Ventia finds the underlying causes of machinery problems, preventing potentially catastrophic failures and extending the life of our clients' assets.

In a typical plant, between 30% and 40% of machines do not operate at peak health. Ventia's asset management team finds the underlying causes of machinery problems, preventing potentially catastrophic failures and extending the life of our clients' assets.

Defective machinery can have several underlying causes, including:

  • high vibration levels and overheating
  • insufficient lubrication
  • corrosion
  • bad foundations.

To identify whether any of these underlying causes are present, our team uses vibration analysis and other condition monitoring technologies. We combine this with an expert eye honed by many years of experience working with all kinds of rotating equipment.

In many cases we can fix a problem ourselves, using techniques like laser alignment. For problems that require more detailed or systemic fixes, we provide independent reports with clear recommendations.
As well as conducting condition monitoring, we help our clients set up distributed control systems (DCS) for asset monitoring and train their staff in running diagnostics.

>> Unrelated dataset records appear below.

-- ==== Sys2Proof/Machine/Shake.lean ====
section
/-! DEFINITION. SHAKE256, which configuration identifiers, measurements and fingerprints are made with (R93, R308, R464): FIPS 202's sponge over
Keccak-f[1600] with a rate of 136 bytes (assumption log 8). -/

namespace Sys2Proof.Machine

open Sys2Proof

/-- The 25 lanes of a Keccak state, lane (x, y) at x + 5y. -/
abbrev KState := List W64

def kLane (a : KState) (i : Nat) : W64 := a.getD i 0

/-- Rotation offsets of rho, lane by lane. -/
def kRho : List Nat :=
  [0, 1, 62, 28, 27, 36, 44, 6, 55, 20, 3, 10, 43, 25, 39, 41, 45, 15, 21, 8, 18, 2, 61, 56, 14]

/-- Round constants of iota. -/
def kRounds : List W64 :=
  [0x0000000000000001, 0x0000000000008082, 0x800000000000808A, 0x8000000080008000, 0x000000000000808B, 0x0000000080000001,
   0x8000000080008081, 0x8000000000008009, 0x000000000000008A, 0x0000000000000088, 0x0000000080008009, 0x000000008000000A]
  ++ [0x000000008000808B, 0x800000000000008B, 0x8000000000008089, 0x8000000000008003, 0x8000000000008002, 0x8000000000000080,
      0x000000000000800A, 0x800000008000000A, 0x8000000080008081, 0x8000000000008080, 0x0000000080000001, 0x8000000080008008]

/-- theta. -/
def kTheta (a : KState) : KState :=
  let c := (List.range 5).map fun x => (List.range 5).foldl (fun acc y => acc ^^^ kLane a (x + 5 * y)) 0
  let d := (List.range 5).map fun x => kLane c ((x + 4) % 5) ^^^ (kLane c ((x + 1) % 5)).rotateLeft 1
  (List.range 25).map fun i => kLane a i ^^^ kLane d (i % 5)

/-- rho and pi: lane (x, y) takes lane (x + 3y, x). -/
def kRhoPi (a : KState) : KState :=
  (List.range 25).map fun i =>
    let src := (i % 5 + 3 * (i / 5)) % 5 + 5 * (i % 5)
    (kLane a src).rotateLeft (kRho.getD src 0)

/-- chi. -/
def kChi (a : KState) : KState :=
  (List.range 25).map fun i =>
    let row := i / 5 * 5
    kLane a i ^^^ (~~~(kLane a (row + (i + 1) % 5)) &&& kLane a (row + (i + 2) % 5))

/-- One round. -/
def kRound (a : KState) (rc : W64) : KState :=
  match kChi (kRhoPi (kTheta a)) with
  | [] => []
  | l :: rest => (l ^^^ rc) :: rest

/-- Keccak-f[1600]. -/
def keccakF (a : KState) : KState := kRounds.foldl kRound a

/-- A block of 136 bytes taken into the state; bytes beyond the list are zero. -/
def kAbsorb (a : KState) (block : List Nat) : KState :=
  keccakF ((List.range 25).map fun i =>
    if i < 17 then
      kLane a i ^^^ BitVec.ofNat 64 ((List.range 8).foldr (fun k acc => block.getD (8 * i + k) 0 + 256 * acc) 0)
    else kLane a i)

/-- The message with its padding: 0x1F after the last byte and 0x80 in the last byte of the last block. -/
def kPad (bs : List Nat) : List Nat :=
  let n := 136 - bs.length % 136
  if n = 1 then bs ++ [0x9F] else bs ++ [0x1F] ++ List.replicate (n - 2) 0 ++ [0x80]

/-- Absorption of the blocks of a padded message. -/
def kBlocks : Nat → KState → List Nat → KState
  | 0, a, _ => a
  | n + 1, a, bs => kBlocks n (kAbsorb a (bs.take 136)) (bs.drop 136)

/-- The first 136 bytes of SHAKE256 of a message as a little-endian number. -/
def shake256 (bs : List Nat) : Nat :=
  let padded := kPad bs
  let a := kBlocks (padded.length / 136) (List.replicate 25 0) padded
  (List.range 17).foldr (fun i acc => (kLane a i).toNat + 2 ^ 64 * acc) 0

/-- The first n bytes of SHAKE256 as a little-endian number. -/
def shakeBytes (bs : List Nat) (n : Nat) : Nat := shake256 bs % 2 ^ (8 * n)

end Sys2Proof.Machine
end

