/-- What a finished read brought, and the state without it. -/
def State.takeRead (s : State) (id : Nat) : Except (Nat × Nat) Nat × State :=
  let s1 := { s with accesses := s.accesses.filter fun a => a.id != id }
  match s.accesses.find? fun a => a.id = id with
  | none => (.ok 0, s1)
  | some a => match a.poisonAt with
    | some va => (.error (6, va), s1)
    | none => (.ok (passImage a), s1)

/-- An access of the queue's engine is not performed. -/
def State.engineBusy (s : State) (q : Nat) : Bool := s.accesses.any fun a => a.origin == .queue q && !a.pieces.isEmpty

/-! ### Block-wise work (R304) -/

/-- The bytes of an operand that are at hand for a block. -/
def Bytes'.block (b : Bytes') (read : Nat) (pos n : Nat) : Nat :=
  match b with
  | .mem _ => read
  | .val x => bits x (8 * pos) (8 * n)

/-- The range of a block of an operand that lies in memory; the empty range otherwise. -/
def Bytes'.range (b : Bytes') (pos n : Nat) : Nat × Nat :=
  match b with
  | .mem va => (wrap 64 ((va : Int) + pos), n)
  | .val _ => (0, 0)

/-- What a block's write stores. -/
def Job.out (j : Job) (n read : Nat) : Nat :=
  let a := j.a.block (bits read 0 2048) j.pos n
  match j.op with
  | none => bits a 0 (8 * n)
  | some (op, ty) => reduceBytes op ty n a (j.b.block (read / 2 ^ 2048) j.pos n)

/-- One move of a job: the next block is read whole, or what was read is written (R304). -/
def State.jobMove (s : State) (q number : Nat) (near : Bool) (r : EngineRun) (j : Job) : State :=
  if j.len ≤ j.pos then s.setRun q { r with job := none, phase := j.next }
  else
    let n := min 256 (j.len - j.pos)
    let write (s1 : State) (read : Nat) : State :=
      s1.engineWrite q number near { r with reading := none, job := some { j with pos := j.pos + n } } (wrap 64 ((j.dst : Int) + j.pos)) n (j.out n read)
    match r.reading with
    | some id => match s.takeRead id with
      | (.error st, s1) => s1.endAt q r st
      | (.ok x, s1) => write s1 x
    | none =>
      let ranges := [j.a.range j.pos n, j.b.range j.pos n]
      if ranges.all fun x => x.2 == 0 then write s 0 else s.engineRead q near r ranges

/-- One move of a gathering read: `len` bytes from va come to hand in blocks of at most n bytes, in ascending order; then the command goes on at a
phase. -/
def State.gather (s : State) (q : Nat) (r : EngineRun) (va len n next : Nat) : State :=
  let k := min n (len - r.pos)
  match r.reading with
  | some id => match s.takeRead id with
    | (.error st, s1) => s1.endAt q r st
    | (.ok x, s1) => s1.setRun q { r with reading := none, data := r.data + bits x 0 (8 * k) * 2 ^ (8 * r.pos), pos := r.pos + k }
  | none =>
    if k = 0 then s.setRun q { r with phase := next }
    else s.engineRead q false r [(wrap 64 ((va : Int) + r.pos), k)]

end Sys2Proof.Machine
end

Our experience sets us apart

What makes our team special is our combination of technology and experience. We're not data crunchers, we're machine whisperers, never satisfied until all our clients' critical machines are running at peak health. We also combine electrical and mechanical expertise, collaborating with our in-house electrical and mechanical engineers [link to engineering design] for specialist tasks such as arc flash analysis.

From reactive to predictive maintenance

Our team's condition analysis work often leads to broader recommendations for asset maintenance programs and systems. For example, if a piece of equipment fails, we'll perform a root cause analysis to understand why the failure occurred and to prevent it from happening again.

By basing their asset maintenance programs on knowledge of what problems are likely to occur and when, clients can shift from reactive to predictive maintenance.